***** Data for analysis

/-- Settles O37: one panel command each, and the assignment of LIFE after the second. -/
theorem powerOffAndSleepComplete : Obligations.PowerOffAndSleepComplete := by
  intro s ⟨hrun, hturns⟩ hs hm hc
  have h : Moving s := ⟨hrun, hturns⟩
  have hframed := h.framed 0x07 [0xA5]
  obtain ⟨n, hoff⟩ := (Reaches.settlePanel (b := 0x02) (i := .wirePowerOff) h rfl []).trans
    ((Reaches.settleFrame h 0x02 [0x00] []).trans (Reaches.settleFin (h.framed 0x02 [0x00])))
  obtain ⟨m, hsleep⟩ := (Reaches.settlePanel (b := 0x07) (i := .wireDeepSleep) h rfl _).trans
    ((Reaches.settleFrame h 0x07 [0xA5] _).trans
      ((Reaches.settleEvent (m := .delay 100) hframed rfl _).trans
        (Reaches.settleSetLife (hframed.emit _) .sleeping)))
  refine ⟨⟨_, seqOp_ok hs hm hc, n, ?_⟩, ⟨_, seqOp_ok hs hm hc, m, ?_⟩⟩
  · simpa [State.framed, State.complete, hm, hc] using hoff
  · simpa [State.framed, State.emit, hm, hc] using hsleep

/-- Settles O38: power_on(), and then nothing is left but to complete. -/
theorem powerOnFramesAndWaits : Obligations.PowerOnFramesAndWaits := by
  intro s k rest ⟨hrun, hturns⟩ hs hm hc ha
  have h : Moving s := ⟨hrun, hturns⟩
  obtain ⟨n, hn⟩ := (Reaches.settlePowerOn h ha []).trans (Reaches.settleFin (h.poweredOn k rest))
  refine ⟨_, seqOp_ok hs hm hc, n, k, ?_⟩
  simpa [State.poweredOn, State.complete, hm, hc] using hn

/-- Settles O39: refresh(), and the assignment of LIFE after it. -/
theorem refreshWaitsOnceThenPowersOff : Obligations.RefreshWaitsOnceThenPowersOff := by
  intro s k rest ⟨hrun, hturns⟩ hs hm hc ha
  have h : Moving s := ⟨hrun, hturns⟩
  obtain ⟨n, hn⟩ := (Reaches.settleRefresh h ha _).trans
    (Reaches.settleSetLife (h.refreshed k rest) .displaying)
  refine ⟨_, seqOp_ok hs hm hc, n, k, ?_⟩
  simpa [State.refreshed, hm, hc] using hn

/-- Settles O40: the frame goes out, the wait times out, and the error entry discards the rest. -/
theorem refreshTimeoutSendsNoPowerOff : Obligations.RefreshTimeoutSendsNoPowerOff := by
  intro s n rest ⟨hrun, hturns⟩ hs hm hc hlim hb
  have h : Moving s := ⟨hrun, hturns⟩
  obtain ⟨m, hreach⟩ := (Reaches.settleRefreshFrame h _).trans
    (Reaches.settleTimeout ((h.emit (.delay 50)).framed 0x12 [0x00]) hlim hb _)
  refine ⟨_, seqOp_ok hs hm hc, m, n, ?_⟩
  rw [errorEntry_eq] at hreach
  simpa [State.polled, State.framed, State.emit, hs, hm, hc] using hreach

/-- Settles O41: power_on() and then refresh(), the second wait answered by what the first left. -/
theorem displayUpdatePowersOnThenRefreshes : Obligations.DisplayUpdatePowersOnThenRefreshes := by
  intro s k j rest ⟨hrun, hturns⟩ hs hm hc ha hj
  have h : Moving s := ⟨hrun, hturns⟩
  have hon := h.poweredOn k (List.replicate j false ++ true :: rest)
  obtain ⟨n, hn⟩ := (Reaches.settlePowerOn h ha _).trans
    ((Reaches.settleRefresh hon ⟨rfl, hj⟩ _).trans
      (Reaches.settleSetLife (hon.refreshed j rest) .displaying))
  refine ⟨_, seqOp_ok hs hm hc, n, j, ?_⟩
  simpa [State.poweredOn, State.refreshed, hm, hc] using hn

end Sys2Proof.Machine
end

section
/-! SUPPORT. The invariant of the machine, R302 (spec/43_streamer.md) among its clauses: the rules
of the wire along the position of a running operation, and why every move of the sequencer and of
the host keeps them. Then the obligation about it, settled from these. -/

namespace Sys2Proof.Machine

/-! ### The rules of the wire along a position (R302, R112, R54, R464) -/

section
variable {pwr : Bool} {ses : Option Half} {m c : Bool} {r : List Micro}

/-- In a session a chip-select is asserted (R302). -/
theorem asserted_of_sessionExclusive {h : Half} (hx : sessionExclusive (some h) m c = true) :
    (!m || !c) = true := by
  cases h with
  | master =>
    simp only [sessionExclusive, Bool.and_eq_true] at hx
    simp [hx.1]
  | slave =>
    simp only [sessionExclusive, Bool.and_eq_true] at hx
    simp [hx.2]

/-- R302 holds wherever the position rests: before every item but an assignment. -/
theorem sessionExclusive_of_seqKeepsRules {x : Micro} (hx : ∀ a, x ≠ .act a)
    (h : seqKeepsRules pwr ses m c (x :: r) = true) : sessionExclusive ses m c = true := by
  cases x with
  | act a => exact absurd rfl (hx a)
  | wire b =>
    rw [seqKeepsRules] at h
    split at h
    · cases ses with
      | none => rfl
      | some _ => cases h
    · simp only [Bool.and_eq_true] at h
      exact h.1.1
  | _ =>
    simp only [seqKeepsRules, Bool.and_eq_true] at h
    simp [h]

/-- Bytes keep the rules while a chip-select is asserted. -/
theorem seqKeepsRules_bytes {p : List Micro} (hp : ∀ x ∈ p, ∃ k b, x = .tx k b)
    (hx : sessionExclusive ses m c = true) (hsel : (!m || !c) = true)
    (hr : seqKeepsRules pwr ses m c r = true) : seqKeepsRules pwr ses m c (p ++ r) = true := by
  induction p with
  | nil => exact hr
  | cons x p ih =>
    obtain ⟨⟨k, b, rfl⟩, hrest⟩ := List.forall_mem_cons.1 hp
    simp [seqKeepsRules, hx, hsel, ih hrest]

/-- So do bytes after a select, outside a session. -/
theorem seqKeepsRules_select {l : Lines} {p : List Micro} (hp : ∀ x ∈ p, ∃ k b, x = .tx k b)
    (hr : ∀ m c, seqKeepsRules pwr none m c r = true) :
    seqKeepsRules pwr none m c (.setCS l false :: (p ++ r)) = true := by
  have hsel : (!(levelsAfter l false m c).1 || !(levelsAfter l false m c).2) = true := by
    cases l <;> simp [levelsAfter]
  exact seqKeepsRules_bytes hp rfl hsel (hr _ _)

/-- A frame to both halves selects them, and leaves them deselected (R271). -/
theorem seqKeepsRules_frameBoth (b : Byte) (bs : List Byte)
    (hr : seqKeepsRules pwr none true true r = true) :
    seqKeepsRules pwr none m c (frameBoth b bs ++ r) = true := by
  have hbytes := seqKeepsRules_select (pwr := pwr) (m := m) (c := c) (l := .ms)
    (p := .tx .cmd b :: bs.map (.tx .data)) (r := .setCS .ms true :: r) (by simp) fun _ _ => hr
  simpa [frameBoth] using hbytes

/-- configure() sends every byte in a frame or under the master-only assertion (R254). -/
theorem seqKeepsRules_configureFrom (inGroup : Bool) (table : List ConfigEntry)
    (hm : inGroup = true → m = false) (hr : ∀ m c, seqKeepsRules pwr none m c r = true) :
    seqKeepsRules pwr none m c (configureFrom inGroup table ++ r) = true := by
  have entry (e : ConfigEntry) : ∀ x ∈ entryBytes e, ∃ k b, x = .tx k b := by simp [entryBytes]
  fun_induction configureFrom inGroup table generalizing m c with
  | case1 => exact hr m c
  | case2 => exact hr true c
  | case3 e es _ ih =>
    rw [List.cons_append, List.append_assoc]
    exact seqKeepsRules_bytes (m := false) (entry e) rfl rfl (ih fun _ => rfl)
  | case4 e es _ ih =>
    rw [List.append_assoc]
    exact seqKeepsRules_frameBoth e.cmd e.payload (ih (by simp))
  | case5 e es _ ih =>
    rw [List.append_assoc, hm rfl]
    exact seqKeepsRules_bytes (entry e) rfl rfl (ih fun _ => rfl)
  | case6 e es _ ih =>
    rw [List.cons_append, List.append_assoc]
    exact seqKeepsRules_frameBoth (m := true) e.cmd e.payload (ih (by simp))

**********

◆ Required action
Looking at the records above, report how many lines contain the word "intro". Answer with the number only.

◆ Answer area
5